To do:
Using the material below, tally each line with the string "simpa" and report only the total.
Segment Start: Data
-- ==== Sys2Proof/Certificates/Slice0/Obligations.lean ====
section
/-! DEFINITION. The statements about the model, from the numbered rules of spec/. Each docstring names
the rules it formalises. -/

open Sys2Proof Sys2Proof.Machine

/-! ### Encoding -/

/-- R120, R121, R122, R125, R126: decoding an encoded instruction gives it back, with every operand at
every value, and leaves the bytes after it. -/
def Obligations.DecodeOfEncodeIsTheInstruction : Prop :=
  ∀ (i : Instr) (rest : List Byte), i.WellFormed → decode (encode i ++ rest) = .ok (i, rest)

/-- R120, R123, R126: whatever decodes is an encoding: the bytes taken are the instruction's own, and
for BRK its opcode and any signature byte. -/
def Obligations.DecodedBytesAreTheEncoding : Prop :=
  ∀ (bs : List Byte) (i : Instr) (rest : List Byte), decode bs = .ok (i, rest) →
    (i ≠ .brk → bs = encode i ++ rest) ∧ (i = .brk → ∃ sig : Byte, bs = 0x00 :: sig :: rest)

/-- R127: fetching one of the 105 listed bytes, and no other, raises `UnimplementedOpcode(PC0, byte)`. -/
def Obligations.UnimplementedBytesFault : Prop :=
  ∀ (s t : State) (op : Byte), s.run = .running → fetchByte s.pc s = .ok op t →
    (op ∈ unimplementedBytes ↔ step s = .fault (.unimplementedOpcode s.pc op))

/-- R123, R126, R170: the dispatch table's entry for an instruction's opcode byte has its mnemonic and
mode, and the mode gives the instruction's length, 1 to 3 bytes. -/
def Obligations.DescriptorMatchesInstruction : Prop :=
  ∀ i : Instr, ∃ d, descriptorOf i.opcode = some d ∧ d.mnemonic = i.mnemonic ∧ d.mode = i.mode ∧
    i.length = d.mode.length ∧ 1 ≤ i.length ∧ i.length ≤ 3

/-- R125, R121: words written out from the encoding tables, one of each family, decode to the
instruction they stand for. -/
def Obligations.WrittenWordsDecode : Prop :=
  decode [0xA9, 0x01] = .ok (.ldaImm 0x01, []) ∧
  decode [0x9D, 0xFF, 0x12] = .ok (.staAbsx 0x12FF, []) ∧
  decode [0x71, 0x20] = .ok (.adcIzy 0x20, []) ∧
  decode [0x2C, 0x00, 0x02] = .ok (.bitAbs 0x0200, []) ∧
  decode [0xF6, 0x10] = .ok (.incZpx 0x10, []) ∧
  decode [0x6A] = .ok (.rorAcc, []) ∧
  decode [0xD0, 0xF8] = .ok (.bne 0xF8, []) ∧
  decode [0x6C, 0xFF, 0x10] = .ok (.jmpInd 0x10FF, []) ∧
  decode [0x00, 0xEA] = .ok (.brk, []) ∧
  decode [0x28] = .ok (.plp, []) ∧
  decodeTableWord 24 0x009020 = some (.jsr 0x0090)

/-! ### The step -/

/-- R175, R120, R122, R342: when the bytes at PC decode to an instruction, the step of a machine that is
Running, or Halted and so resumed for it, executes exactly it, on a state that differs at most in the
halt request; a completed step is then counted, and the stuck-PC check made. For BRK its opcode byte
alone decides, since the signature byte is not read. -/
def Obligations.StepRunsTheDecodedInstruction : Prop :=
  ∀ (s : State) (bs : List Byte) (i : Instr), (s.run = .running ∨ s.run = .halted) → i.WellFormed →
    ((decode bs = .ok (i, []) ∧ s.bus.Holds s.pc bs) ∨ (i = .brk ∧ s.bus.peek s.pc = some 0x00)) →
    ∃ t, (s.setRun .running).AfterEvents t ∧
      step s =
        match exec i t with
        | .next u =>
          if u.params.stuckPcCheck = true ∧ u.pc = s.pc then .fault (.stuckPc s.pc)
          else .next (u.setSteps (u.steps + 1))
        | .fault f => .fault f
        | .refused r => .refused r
Segment End: Data
Segment Start: Data
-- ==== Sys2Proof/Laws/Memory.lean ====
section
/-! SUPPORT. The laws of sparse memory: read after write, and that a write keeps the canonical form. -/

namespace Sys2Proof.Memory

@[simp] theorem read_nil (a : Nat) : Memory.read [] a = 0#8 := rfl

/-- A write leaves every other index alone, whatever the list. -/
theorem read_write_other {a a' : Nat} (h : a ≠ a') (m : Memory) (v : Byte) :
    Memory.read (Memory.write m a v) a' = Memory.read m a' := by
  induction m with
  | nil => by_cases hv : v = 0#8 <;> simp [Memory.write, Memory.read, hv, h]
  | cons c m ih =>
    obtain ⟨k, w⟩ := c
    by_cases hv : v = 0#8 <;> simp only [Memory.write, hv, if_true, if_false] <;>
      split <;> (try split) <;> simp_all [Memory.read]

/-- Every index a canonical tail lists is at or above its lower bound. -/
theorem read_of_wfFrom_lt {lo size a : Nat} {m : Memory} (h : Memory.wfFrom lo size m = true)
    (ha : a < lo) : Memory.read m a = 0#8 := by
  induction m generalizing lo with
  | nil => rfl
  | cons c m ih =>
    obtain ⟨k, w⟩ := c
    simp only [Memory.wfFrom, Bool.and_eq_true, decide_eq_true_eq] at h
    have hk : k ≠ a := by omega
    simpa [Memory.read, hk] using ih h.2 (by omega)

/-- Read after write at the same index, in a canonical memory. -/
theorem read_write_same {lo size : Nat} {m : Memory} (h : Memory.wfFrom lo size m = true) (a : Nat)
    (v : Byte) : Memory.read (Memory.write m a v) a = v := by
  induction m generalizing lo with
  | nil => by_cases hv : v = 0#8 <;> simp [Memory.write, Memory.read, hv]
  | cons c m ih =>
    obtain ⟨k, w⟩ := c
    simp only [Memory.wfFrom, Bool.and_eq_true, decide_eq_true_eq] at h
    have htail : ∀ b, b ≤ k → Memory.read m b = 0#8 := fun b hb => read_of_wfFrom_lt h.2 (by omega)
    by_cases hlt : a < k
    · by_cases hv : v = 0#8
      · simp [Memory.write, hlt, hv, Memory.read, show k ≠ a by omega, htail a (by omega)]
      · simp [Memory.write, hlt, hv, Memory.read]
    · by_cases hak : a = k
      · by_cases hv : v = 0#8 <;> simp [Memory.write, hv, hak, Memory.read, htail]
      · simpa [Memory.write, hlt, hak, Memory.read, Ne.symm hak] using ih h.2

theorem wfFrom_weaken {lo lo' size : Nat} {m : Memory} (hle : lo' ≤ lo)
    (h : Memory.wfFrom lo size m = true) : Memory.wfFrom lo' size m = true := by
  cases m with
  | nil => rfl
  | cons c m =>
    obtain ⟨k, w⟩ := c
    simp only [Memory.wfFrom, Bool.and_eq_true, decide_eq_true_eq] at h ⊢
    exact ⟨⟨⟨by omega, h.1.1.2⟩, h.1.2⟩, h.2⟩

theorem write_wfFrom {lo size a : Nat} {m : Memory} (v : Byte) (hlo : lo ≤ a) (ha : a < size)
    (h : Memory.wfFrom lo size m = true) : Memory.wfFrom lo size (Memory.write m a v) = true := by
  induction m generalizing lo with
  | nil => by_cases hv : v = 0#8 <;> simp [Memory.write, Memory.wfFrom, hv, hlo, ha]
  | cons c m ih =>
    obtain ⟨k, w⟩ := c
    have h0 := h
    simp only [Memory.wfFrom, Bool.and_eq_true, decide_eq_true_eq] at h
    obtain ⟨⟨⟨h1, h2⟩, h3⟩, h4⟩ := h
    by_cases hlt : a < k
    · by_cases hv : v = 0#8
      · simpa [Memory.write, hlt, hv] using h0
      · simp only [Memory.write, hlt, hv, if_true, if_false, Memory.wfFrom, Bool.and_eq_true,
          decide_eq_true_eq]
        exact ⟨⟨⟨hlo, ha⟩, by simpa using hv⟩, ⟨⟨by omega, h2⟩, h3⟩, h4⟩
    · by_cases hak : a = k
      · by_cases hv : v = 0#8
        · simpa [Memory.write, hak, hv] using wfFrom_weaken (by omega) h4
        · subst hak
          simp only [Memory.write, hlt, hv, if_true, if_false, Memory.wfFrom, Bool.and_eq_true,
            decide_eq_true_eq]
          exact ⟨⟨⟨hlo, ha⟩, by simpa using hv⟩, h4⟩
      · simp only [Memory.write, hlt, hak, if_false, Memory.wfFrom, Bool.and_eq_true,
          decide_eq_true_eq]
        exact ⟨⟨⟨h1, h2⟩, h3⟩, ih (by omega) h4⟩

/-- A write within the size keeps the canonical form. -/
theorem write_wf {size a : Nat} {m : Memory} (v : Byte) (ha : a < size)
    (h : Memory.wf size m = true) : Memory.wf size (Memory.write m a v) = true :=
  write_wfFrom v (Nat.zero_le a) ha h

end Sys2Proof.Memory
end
Segment End: Data
Your response:
6